The confirmation hearing for David Chipman to head the Bureau of Alcohol, Tobacco, Firearms and Explosives is scheduled Wednesday morning before the Senate Judiciary Committee, and it comes on the heels of a remark by White House Press Secretary Jen Psaki that “there is a gun problem” in this country.
The New York Post quoted Psaki in a report on rising gun-related homicides. The newspaper noted, “A study released in February of this year that looked at crime rates in 34 cities of varying size found a 30 percent spike in homicides in 2020 compared to 2019.”
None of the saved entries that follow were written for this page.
/-! ### The product (R501, R503) -/

/-- No product of two signed words overflows 32 bits (R503). -/
theorem toInt_product (a b : Word) : (product a b).toInt = a.toInt * b.toInt := by
  have hlo : -2 ^ 30 ≤ a.toInt * b.toInt := BitVec.le_toInt_mul_toInt
  have hhi : a.toInt * b.toInt ≤ 2 ^ 30 := BitVec.toInt_mul_toInt_le
  exact BitVec.toInt_ofInt_eq_self (n := a.toInt * b.toInt) (by decide) (by omega) (by omega)

/-- The high word of the 32-bit product is the exact product divided by 2^16, rounded down (R501). -/
theorem product_high (a b : Word) :
    (product a b).extractLsb' 16 16 = BitVec.ofInt 16 (a.toInt * b.toInt / 65536) := by
  apply BitVec.eq_of_toNat_eq
  simp only [product, BitVec.extractLsb'_toNat, BitVec.toNat_ofInt, Nat.shiftRight_eq_div_pow]
  generalize a.toInt * b.toInt = n
  omega

/-! ### The quotient and the remainder (R502, R503) -/

/-- The model's quotient is the signed division of bit vectors. -/
theorem quotient_eq_sdiv (a b : Word) : quotient a b = a.sdiv b := by
  apply BitVec.eq_of_toInt_eq
  rw [quotient, BitVec.toInt_ofInt, BitVec.toInt_sdiv]

/-- The remainder word before it is wrapped is the truncated remainder. -/
theorem remainder_eq_ofInt_tmod (a b : Word) : remainder a b = BitVec.ofInt 16 (a.toInt.tmod b.toInt) := by
  rw [remainder, Int.tmod_def, Int.mul_comm b.toInt]

/-- The model's remainder is the signed remainder of bit vectors. -/
theorem remainder_eq_srem (a b : Word) : remainder a b = a.srem b := by
  rw [remainder_eq_ofInt_tmod, ← BitVec.toInt_srem, BitVec.ofInt_toInt]

/-- The remainder word reads as the exact remainder: none overflows. -/
theorem toInt_remainder (a b : Word) : (remainder a b).toInt = a.toInt.tmod b.toInt := by
  rw [remainder_eq_srem, BitVec.toInt_srem]

/-- -32768 / -1 is the only quotient that overflows (R503). -/
theorem toInt_quotient {a b : Word} (h : ¬ (a = 0x8000#16 ∧ b = 0xFFFF#16)) :
    (quotient a b).toInt = a.toInt.tdiv b.toInt := by
  rw [quotient_eq_sdiv]
  exact BitVec.toInt_sdiv_of_ne_or_ne a b (not_and_or.1 h)

theorem toInt_ne_zero_iff {b : Word} : b.toInt ≠ 0 ↔ b ≠ 0#16 := by
  rw [← BitVec.toInt_zero (w := 16), Ne, BitVec.toInt_inj]

/-- The remainder is smaller than the divisor (R503). -/
theorem natAbs_remainder_lt {a b : Word} (hb : b ≠ 0#16) :
    (remainder a b).toInt.natAbs < b.toInt.natAbs := by
  rw [toInt_remainder, Int.natAbs_tmod]
  exact Nat.mod_lt _ (Int.natAbs_pos.2 (toInt_ne_zero_iff.2 hb))

theorem remainder_nonneg {a : Word} (b : Word) (ha : 0 ≤ a.toInt) : 0 ≤ (remainder a b).toInt := by
  rw [toInt_remainder]
  exact Int.tmod_nonneg _ ha

theorem remainder_nonpos {a : Word} (b : Word) (ha : a.toInt ≤ 0) : (remainder a b).toInt ≤ 0 := by
  have hneg := Int.tmod_nonneg b.toInt (Int.neg_nonneg.2 ha)
  rw [Int.neg_tmod] at hneg
  rw [toInt_remainder]
  exact Int.neg_nonneg.1 hneg

/-- `a = q * b + r` but for the quotient that overflows (R503). -/
theorem quotient_mul_add_remainder {a b : Word} (h : ¬ (a = 0x8000#16 ∧ b = 0xFFFF#16)) :
    a.toInt = (quotient a b).toInt * b.toInt + (remainder a b).toInt := by
  rw [toInt_quotient h, toInt_remainder, Int.tdiv_mul_add_tmod]

/-- Settles O24: the words read as the truncated quotient, the remainder and the product, so the laws are those
of the integers. -/
theorem divisionTruncatesTowardZero : Obligations.DivisionTruncatesTowardZero :=
  ⟨fun _ b hb => ⟨natAbs_remainder_lt hb, remainder_nonneg b, remainder_nonpos b, quotient_mul_add_remainder⟩,
    by decide, by decide, toInt_product⟩

/-! ### The handlers -/

section
variable {p : Config.Params} {rx ry : Fin 4} {s : State}

/-- MLT on even selectors under `MltHighWord = HIGH` writes both product words (R501). -/
theorem handleMlt_high (hp : p.mltHighWord = .high) (hpair : evenPair rx ry = true) (ea : Word) (s : State) :
    handleMlt p rx ry ea s = .ok .next
      ((s.writeGpr (rx + 1) (BitVec.ofInt 16 ((s.readGpr rx).toInt * (s.readGpr ry).toInt))).writeGpr rx
        (BitVec.ofInt 16 ((s.readGpr rx).toInt * (s.readGpr ry).toInt / 65536))) := by
  simp only [handleMlt, hpair, hp, product_low, product_high, if_true]

theorem handleMlt_of_odd (hpair : ¬ evenPair rx ry = true) (ea : Word) (s : State) :
    handleMlt p rx ry ea s = .ok .next s := if_neg hpair

theorem handleDvd_of_odd (hpair : ¬ evenPair rx ry = true) (ea : Word) (s : State) :
    handleDvd rx ry ea s = .ok .next s := if_neg hpair

/-- DVD on even selectors by zero sets CC[2] (R502). -/
theorem handleDvd_by_zero (hpair : evenPair rx ry = true) (hb : s.readGpr ry = 0#16) (ea : Word) :
    handleDvd rx ry ea s = .ok .next (s.setCc (flagSet s.cc 2)) := by
  rw [handleDvd, if_pos hpair, if_pos hb, ccDivideByZero]

/-- DVD on even selectors by a divisor other than 0 writes the quotient, then the remainder (R502). -/
theorem handleDvd_of_ne_zero (hpair : evenPair rx ry = true) (hb : s.readGpr ry ≠ 0#16) (ea : Word) :
    handleDvd rx ry ea s = .ok .next
      ((s.writeGpr rx (BitVec.ofInt 16 ((s.readGpr rx).toInt.tdiv (s.readGpr ry).toInt))).writeGpr (rx + 1)
        (BitVec.ofInt 16 ((s.readGpr rx).toInt.tmod (s.readGpr ry).toInt))) := by
  rw [handleDvd, if_pos hpair, if_neg hb, remainder_eq_ofInt_tmod, quotient]

/-! ### The instructions -/

/-- An instruction whose handler only goes on (R500). -/
theorem reportsWith_of_handler_next {i : Instr} {f : EaFields} {h : Word → State → Res Ending}
    (hi : reportWith p i s = runHandler p f h s) (hh : ∀ ea t, h ea t = .ok .next t) (hs : s.mfr = 0#4)
    (hr : PointerReadable f s) : ReportsWith p i s .ok (scratched f s).advancePc := by
  refine reportsWith_of_handler hi hr fun t ht => ?_
  rw [hh]
  exact ends_next ht ((scratched_mfr f s).trans hs)

variable {u : BitVec 6}

theorem reportsWith_mlt_high (hs : s.mfr = 0#4) (hp : p.mltHighWord = .high)
    (hpair : evenPair rx ry = true) (hr : PointerReadable (.ofRR ry u) s) :
    ReportsWith p (.mlt rx ry u) s .ok
      (((scratched (.ofRR ry u) s).writeGpr (rx + 1)
        (BitVec.ofInt 16 ((s.readGpr rx).toInt * (s.readGpr ry).toInt))).writeGpr rx
        (BitVec.ofInt 16 ((s.readGpr rx).toInt * (s.readGpr ry).toInt / 65536))).advancePc := by
  refine reportsWith_of_handler rfl hr fun t ht => ?_
  rw [handleMlt_high hp hpair, readGpr_of_agrees ht, readGpr_of_agrees ht, readGpr_scratched,
    readGpr_scratched]
  exact ends_next (writeGpr_agrees _ _ (writeGpr_agrees _ _ ht)) ((scratched_mfr _ s).trans hs)

theorem reportsWith_dvd_of_ne_zero (hs : s.mfr = 0#4) (hpair : evenPair rx ry = true)
    (hb : s.readGpr ry ≠ 0#16) (hr : PointerReadable (.ofRR ry u) s) :
    ReportsWith p (.dvd rx ry u) s .ok
      (((scratched (.ofRR ry u) s).writeGpr rx
        (BitVec.ofInt 16 ((s.readGpr rx).toInt.tdiv (s.readGpr ry).toInt))).writeGpr (rx + 1)
        (BitVec.ofInt 16 ((s.readGpr rx).toInt.tmod (s.readGpr ry).toInt))).advancePc := by
  refine reportsWith_of_handler rfl hr fun t ht => ?_
  have hread (r : Fin 4) : t.readGpr r = s.readGpr r := by rw [readGpr_of_agrees ht, readGpr_scratched]
  rw [handleDvd_of_ne_zero hpair (by rwa [hread]), hread, hread]
  exact ends_next (writeGpr_agrees _ _ (writeGpr_agrees _ _ ht)) ((scratched_mfr _ s).trans hs)

theorem reportsWith_dvd_by_zero (hs : s.mfr = 0#4) (hpair : evenPair rx ry = true)
    (hb : s.readGpr ry = 0#16) (hr : PointerReadable (.ofRR ry u) s) :
    ReportsWith p (.dvd rx ry u) s .ok ((scratched (.ofRR ry u) s).setCc (flagSet s.cc 2)).advancePc := by
  refine reportsWith_of_handler rfl hr fun t ht => ?_
  rw [handleDvd_by_zero hpair (by rwa [readGpr_of_agrees ht, readGpr_scratched]), ht.cc, scratched_cc]
  exact ends_next (setCc_agrees _ ht) ((scratched_mfr _ s).trans hs)

end

/-- Settles O22: whether the selectors are even. -/
theorem mltWritesTheExactProduct : Obligations.MltWritesTheExactProduct := by
  intro rx ry u s i s1 n
  refine ⟨encode_and_opcode_mask .mlt rfl (by decide), fun hready => ?_⟩
  obtain ⟨hs, hr⟩ := hready
  rw [← evenPair_iff]
  refine ⟨fun hpair => ?even, fun hodd => ?odd⟩
  case even => exact reaches_of_reportsWith (reportsWith_mlt_high hs rfl hpair hr)
  case odd => exact reaches_of_reportsWith (reportsWith_of_handler_next rfl (handleMlt_of_odd hodd) hs hr)

/-- Settles O23: whether the selectors are even, then whether the divisor is 0. -/
theorem dvdWritesQuotientAndRemainderOrSetsCcTwo : Obligations.DvdWritesQuotientAndRemainderOrSetsCcTwo := by
  intro rx ry u s i s1 a b
  refine ⟨encode_and_opcode_mask .dvd rfl (by decide), fun hready => ?_⟩
  obtain ⟨hs, hr⟩ := hready
  rw [← evenPair_iff]
  refine ⟨fun hpair hb => ?divides, fun hpair hb => ⟨flagSet s.cc 2, getMsbD_flagSet s.cc 2, ?byZero⟩,
    fun hodd => ?odd⟩
  case divides =>
    exact reaches_of_reportsWith (reportsWith_dvd_of_ne_zero hs hpair (toInt_ne_zero_iff.1 hb) hr)
  case byZero =>
    have hzero : s.readGpr ry = 0#16 := BitVec.eq_of_toInt_eq hb
    exact reaches_of_reportsWith (reportsWith_dvd_by_zero hs hpair hzero hr)
  case odd => exact reaches_of_reportsWith (reportsWith_of_handler_next rfl (handleDvd_of_odd hodd) hs hr)

end Sys2Proof.Machine

/-!
AND, ORR and NOT (spec/44_logic.md R521 to R523): one handler, up to the word it computes from the general
registers.
-/

namespace Sys2Proof.Machine

open Sys2Proof.Safety

/-- The handler AND, ORR and NOT share: a register becomes a word computed from the general registers alone
(R521, R522, R523). -/
def updateByRegisters (value : (Fin 4 → Word) → Word) (r : Fin 4) (_ea : Word) (s : State) : Res Ending :=
  .ok .next (s.writeGpr r (value s.readGpr))

theorem handleAnd_eq (rx ry : Fin 4) : handleAnd rx ry = updateByRegisters (fun g => g rx &&& g ry) rx := rfl
theorem handleOrr_eq (rx ry : Fin 4) : handleOrr rx ry = updateByRegisters (fun g => g rx ||| g ry) rx := rfl
theorem handleNot_eq (rx : Fin 4) : handleNot rx = updateByRegisters (fun g => ~~~ g rx) rx := rfl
It is likely questions about the rise in homicide numbers will be asked during Chipman’s confirmation hearing. He’s a retired former ATF agent who lately has been employed as a senior policy advisor for the Giffords gun prohibition lobbying group, and the Post says “he has become an outspoken advocate for gun violence prevention.” That translates to being a “gun control advocate.”
“He has advocated for tougher gun laws, including limits on high-capacity magazines and an assault-style weapons ban,” the newspaper said.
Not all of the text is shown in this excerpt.